(Task requirements):
Starting with the first line below, reproduce each line exactly until you have included the one bearing "inductive Refusal where".

(Extracted material):
-- ==== Sys2Proof/Machine/State.lean ====
section
/-! DEFINITION. The state of the machine: everything the spec gives one package (INVENTORY.md, heading State, lists every
piece with its rule and its reset value), as plain data. -/

namespace Sys2Proof.Machine

/-! ## How a step can stop -/

/-- Device-level stops. A fault of a wave (14_traps.md R236) is none of these: it is a next state. -/
inductive Fault where
  /-- Raised by the meaning of an event of the device when the state holds nothing the event could act on (a commit of a
  quantum that is still open, a completion of an operation that is not queued). The device never performs such an event and
  `step` never asks for one; only an event placed in the inbox can. Safe: the model stops. -/
  | noOccasion
  deriving DecidableEq, Repr

/-- Refusals by name. -/
inductive Refusal where
  /-- An instruction without a meaning in this model, by its mnemonic. Safe: the model stops. -/
  | notModelled (mnemonic : String)
  deriving DecidableEq, Repr

/-! ## The wave (03_execution.md; 14_traps.md Table 14-5) -/

/-- What follows the delay slot of a branch (R148): control passes to one address, or the fragment splits (R56, R178) into
the groups listed, in service order, with the join given. It is the delay-slot marker of R252, and, kept by a handler, the
saved branch of R239 or the pending split of R241. -/
inductive After where
  | goto (target : Dword)
  | split (groups : List (Dword × Mask)) (join : Dword)
  deriving DecidableEq, Repr

/-- A fragment (R55): PC, lanes, join PC, FMT, the roll-call signature (R387) and the delay-slot marker, with the PC of its branch where that is not the
word before the slot (ERET to a slot that the handler named, R245). -/
structure Frag where
  pc : Dword := 0
  mask : Mask := 0
  join : Option Dword := none
  fmt : Word := 0
  sig : Word := 0
  after : Option After := none
  branch : Option Dword := none
  deriving DecidableEq, Repr

/-- A register a far access leaves pending (R147): a vector or a scalar register. -/
inductive Reg where
  | v (n : Nat)
  | s (n : Nat)
  deriving DecidableEq, Repr

/-- A register result: a destination and what lands there. Vector results carry the lanes they write; `bits` writes the bits `m` of a
mask register. -/
inductive Res where
  | vec (r : Nat) (xs : List (Nat × Word))
  | sca (r : Nat) (x : Dword)
  | adr (r : Nat) (x : Dword)
  | kmod (r : Nat) (x : Dword)
  | msk (r : Nat) (x : Word)
  | bits (r : Nat) (x m : Word)
  | hnd (r : Nat) (x : Option Nat)
  | two (a b : Res)
  deriving DecidableEq, Repr

/-- A result in flight (R62): the slot whose fragment issued it, the issue slots left until it lands, and the access that
still owes its value (C-mode near loads), if any. -/
structure Flight where
  slot : Bool
  left : Nat
  res : Res
  acc : Option Nat := none
  /-- A near acquire of C-mode, whose value later accesses wait for (R215). -/
  acq : Bool := false
  deriving DecidableEq, Repr

/-- A far load or atomic under way (R65, R213): the registers it leaves pending, its result, the quantum at whose commit an
L-mode atomic returns, the chorus count at which it lands once known, the fault it met (R216), the quantum it was issued in. -/
structure Far where
  id : Nat
  pend : List Reg
  res : List Res := []
  quantum : Option Nat := none
  due : Option Nat := none
  err : Option (Nat × Dword) := none
  pc : Dword := 0
  acq : Bool := false
  issued : Nat := 0
  deriving DecidableEq, Repr

/-- What a wave waits for at a switch point (Table 3-2). -/
inductive Wait where
  /-- Nothing: the wave may issue. -/
  | none
  /-- The commit of every quantum below `n` (R47). -/
  | commit (n : Nat)
  /-- The phase `p` of the barrier object at slice key `key` (R228). -/
  | phase (key p : Nat)
  /-- A remote arrival that has not been applied yet (R228). -/
  | arrival
  /-- The comparison of a monitor with the word at slice key `key` (R232). -/
  | word (key : Nat) (cnd : Nat) (wide : Bool) (b : Dword)
  /-- Generation `gen` of the grid's barrier (R231). -/
  | grid (gen : Nat)
  /-- A child grid's handle (R275). -/
  | child (h : Nat)
  deriving DecidableEq, Repr

/-- What an instruction that waits has already done: it is issued again and must not act twice. -/
inductive Ticket where
  /-- The condition waited for has held. -/
  | done
  /-- The arrival was applied in phase `p` (R228). -/
  | arrived (p : Nat)
  /-- The arrival is under way. -/
  | sent
  /-- The wave's quantum was ended for this instruction (R227, R285, R123). -/
  | ended
  /-- FENCE.SC drains the core (R123). -/
  | drain
  /-- FENCE.SC has drained and waits for the tick at this count (R123). -/
  | tick (at_ : Nat)
  /-- The wave waits in place in C-mode: the next instruction issues in the cycle in which this one retires (R275, R291). -/
  | waiting
  deriving DecidableEq, Repr

/-- A stream-pattern slot (R220). -/
structure Pat where
  base : Dword := 0
  lstr : Word := 0
  astr : Word := 0
  count : Word := 0
  i : Word := 0
  cur : Dword := 0
  valid : Bool := false
  deriving DecidableEq, Repr

/-- One argument of an operator (R294): role, number within the role, range, element format. -/
structure OpArg where
  role : Nat
  num : Nat
  addr : Nat
  len : Nat
  efmt : Nat
  deriving DecidableEq, Repr

/-- The open operator of a wave (R293, R297). -/
structure OpenOp where
  cls : Nat
  args : List OpArg := []
  retired : Nat := 0
  deriving DecidableEq, Repr

/-- Accounting of one REJOIN entry (R389): depth of the entry, its join and mask, lanes arrived, lanes that arrived twice, lanes outside the mask,
lanes that exited since the push. -/
structure JoinAcct where
  level : Nat
  join : Dword
  mask : Mask
  arrived : Mask := 0
  twice : Mask := 0
  outside : Mask := 0
  exited : Mask := 0
  deriving DecidableEq, Repr

/-- The restart record of a wave (R307); `off` is the offset from %base at which it was made, `ended` that the wave has
ended since. -/
structure Restart where
  epoch : Nat
  off : Nat
  pc : Dword
  live : Mask := 0
  s : Store Dword := []
  a : Store Dword := []
  k : Store Dword := []
  m : Store Word := []
  fmt : Word := 0
  sig : Word := 0
  lcnt : Dword := 0
  loopStart : Dword := 0
  loopEnd : Dword := 0
  pats : Store Pat := []
  opSeq : Nat := 0
  deriving DecidableEq, Repr

/-- Where a wave stands: no wave; issuing or waiting; ended (R57); stopped by a fault (R242) or at an instruction boundary
by a debug stop or a save (R248, R70). -/
inductive Status where
  | idle | live | ended | faulted | stopped
  deriving DecidableEq, Repr

/-- A fault of an instruction (R236 to R238): code, lanes (none: the fragment's mask), %faddr, %fdat, the timing class (R108), and
the DETAIL of a join check (R389). -/
structure Flt where
  code : Nat
  lanes : Option Mask := none
  addr : Dword := 0
  fdat : Dword := 0
  tcls : Bool := false
  detail : Nat := 0
  pc : Option Dword := none
  deriving DecidableEq, Repr

/-- One wave with all its registers. Vector registers are keyed 32 × register + lane. -/
structure Wave where
  status : Status := .idle
  tree : Nat := 0
  grid : Nat := 0
  core : Nat := 0
  slot : Nat := 0
  team : Nat := 0
  tw : Nat := 0
  wpt : Nat := 1
  tbase : Dword := 0
  v : Store Word := []
  s : Store Dword := []
  a : Store Dword := []
  k : Store Dword := []
  m : Store Word := []
  h : Store (Option Nat) := []
  slotA : Option Frag := none
  slotB : Option Frag := none
  cur : Bool := false
  launched : Mask := 0
  live : Mask := 0
  depth : Nat := 0
  joins : List JoinAcct := []
  flight : List Flight := []
  far : List Far := []
  fc : Dword := 0
  fflags : Word := 0
  lcnt : Dword := 0
  loopStart : Dword := 0
  loopEnd : Dword := 0
  fault : Dword := 0
  faddr : Dword := 0
  epc : Dword := 0
  etgt : Dword := 0
  hpc : Dword := 0
  fdat : Dword := 0
  psplit : Option (Dword × After) := none
  pats : Store Pat := []
  wait : Wait := .none
  ticket : Option Ticket := none
  stalled : Bool := false
  parked : Bool := false
  qnt : Nat := 0
  retired : Nat := 0
  dispre : Option Nat := none
  op : Option OpenOp := none
  opSeq : Nat := 0
  epoch : Nat := 0
  records : List Restart := []
  errs : List Flt := []
  fwaited : Bool := false
  engErrs : List (Nat × Dword × Option Nat) := []
  sigmis : Option (Option Bool × Dword × Mask) := none
  faulted : Option (Nat × Dword × Mask) := none
  issueAt : Nat := 0
  latch : List (Nat × Nat) := []
  qdelay : Option Bool := none
  deriving DecidableEq, Repr

/-! ## Core, team, grid, tree -/

/-- A buffer-table entry (R130, Table 14-10): state 0 FREE, 1 FILLING, 2 FULL, 3 DRAINING; `since` is the count at which a sector
filled it. -/
structure Buf where
  state : Nat := 0
  count : Nat := 0
  expect : Nat := 0
  target : Nat := 0
  tree : Nat := 0
  since : Nat := 0
  deriving DecidableEq, Repr

/-- A handle-table entry (R274, Table 14-11): kind 0 free, 1 compute, 2 LDSW, 3 SWAPW, 4 CPYQ, 5 OPEND, 6 LNCH, 7 bound,
8 TSEND; state 0 incomplete, 1 complete, 2 cancelled, 3 complete with an error. -/
structure Handle where
  kind : Nat := 0
  state : Nat := 0
  code : Nat := 0
  addr : Dword := 0
  flags : Word := 0
  partA : Nat := 0
  partB : Nat := 0
  wid : Nat := 0
  quantum : Nat := 0
  waited : Bool := false
  wptr : Nat := 0
  total : Nat := 0
  comp : Nat := 0
  tree : Nat := 0
  deriving DecidableEq, Repr

/-- A weight plane (R260) with its descriptor (Table 14-9); `bytes` is the operand loaded, empty for all zero. -/
structure Plane where
  bytes : List Byte := []
  bfmt : Nat := 6
  scale : Nat := 0
  t : Bool := false
  src : Dword := 0
  k : Dword := 0
  loaded : Bool := false
  deriving DecidableEq, Repr

/-- The user of a slice bank in C-mode (R126): class 0 WV, 1 MS, 2 EN, 3 MX; logical core and %wave of a wave or sender, or
4 × engine + channel; the PC of the instruction. -/
structure User where
  cls : Nat
  place : Nat
  wave : Nat := 0
  sender : Bool := false
  pc : Nat := 0
  deriving DecidableEq, Repr

/-- Which matrix instruction an operation is (Table 16-2). -/
inductive MKind where
  | aczero | acrd | acwr | accvt | ldsw | swapw | mma
  deriving DecidableEq, Repr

(Answer to the problem):
-- ==== Sys2Proof/Machine/State.lean ====
section
/-! DEFINITION. The state of the machine: everything the spec gives one package (INVENTORY.md, heading State, lists every
piece with its rule and its reset value), as plain data. -/

namespace Sys2Proof.Machine

/-! ## How a step can stop -/

/-- Device-level stops. A fault of a wave (14_traps.md R236) is none of these: it is a next state. -/
inductive Fault where
  /-- Raised by the meaning of an event of the device when the state holds nothing the event could act on (a commit of a
  quantum that is still open, a completion of an operation that is not queued). The device never performs such an event and
  `step` never asks for one; only an event placed in the inbox can. Safe: the model stops. -/
  | noOccasion
  deriving DecidableEq, Repr

/-- Refusals by name. -/
inductive Refusal where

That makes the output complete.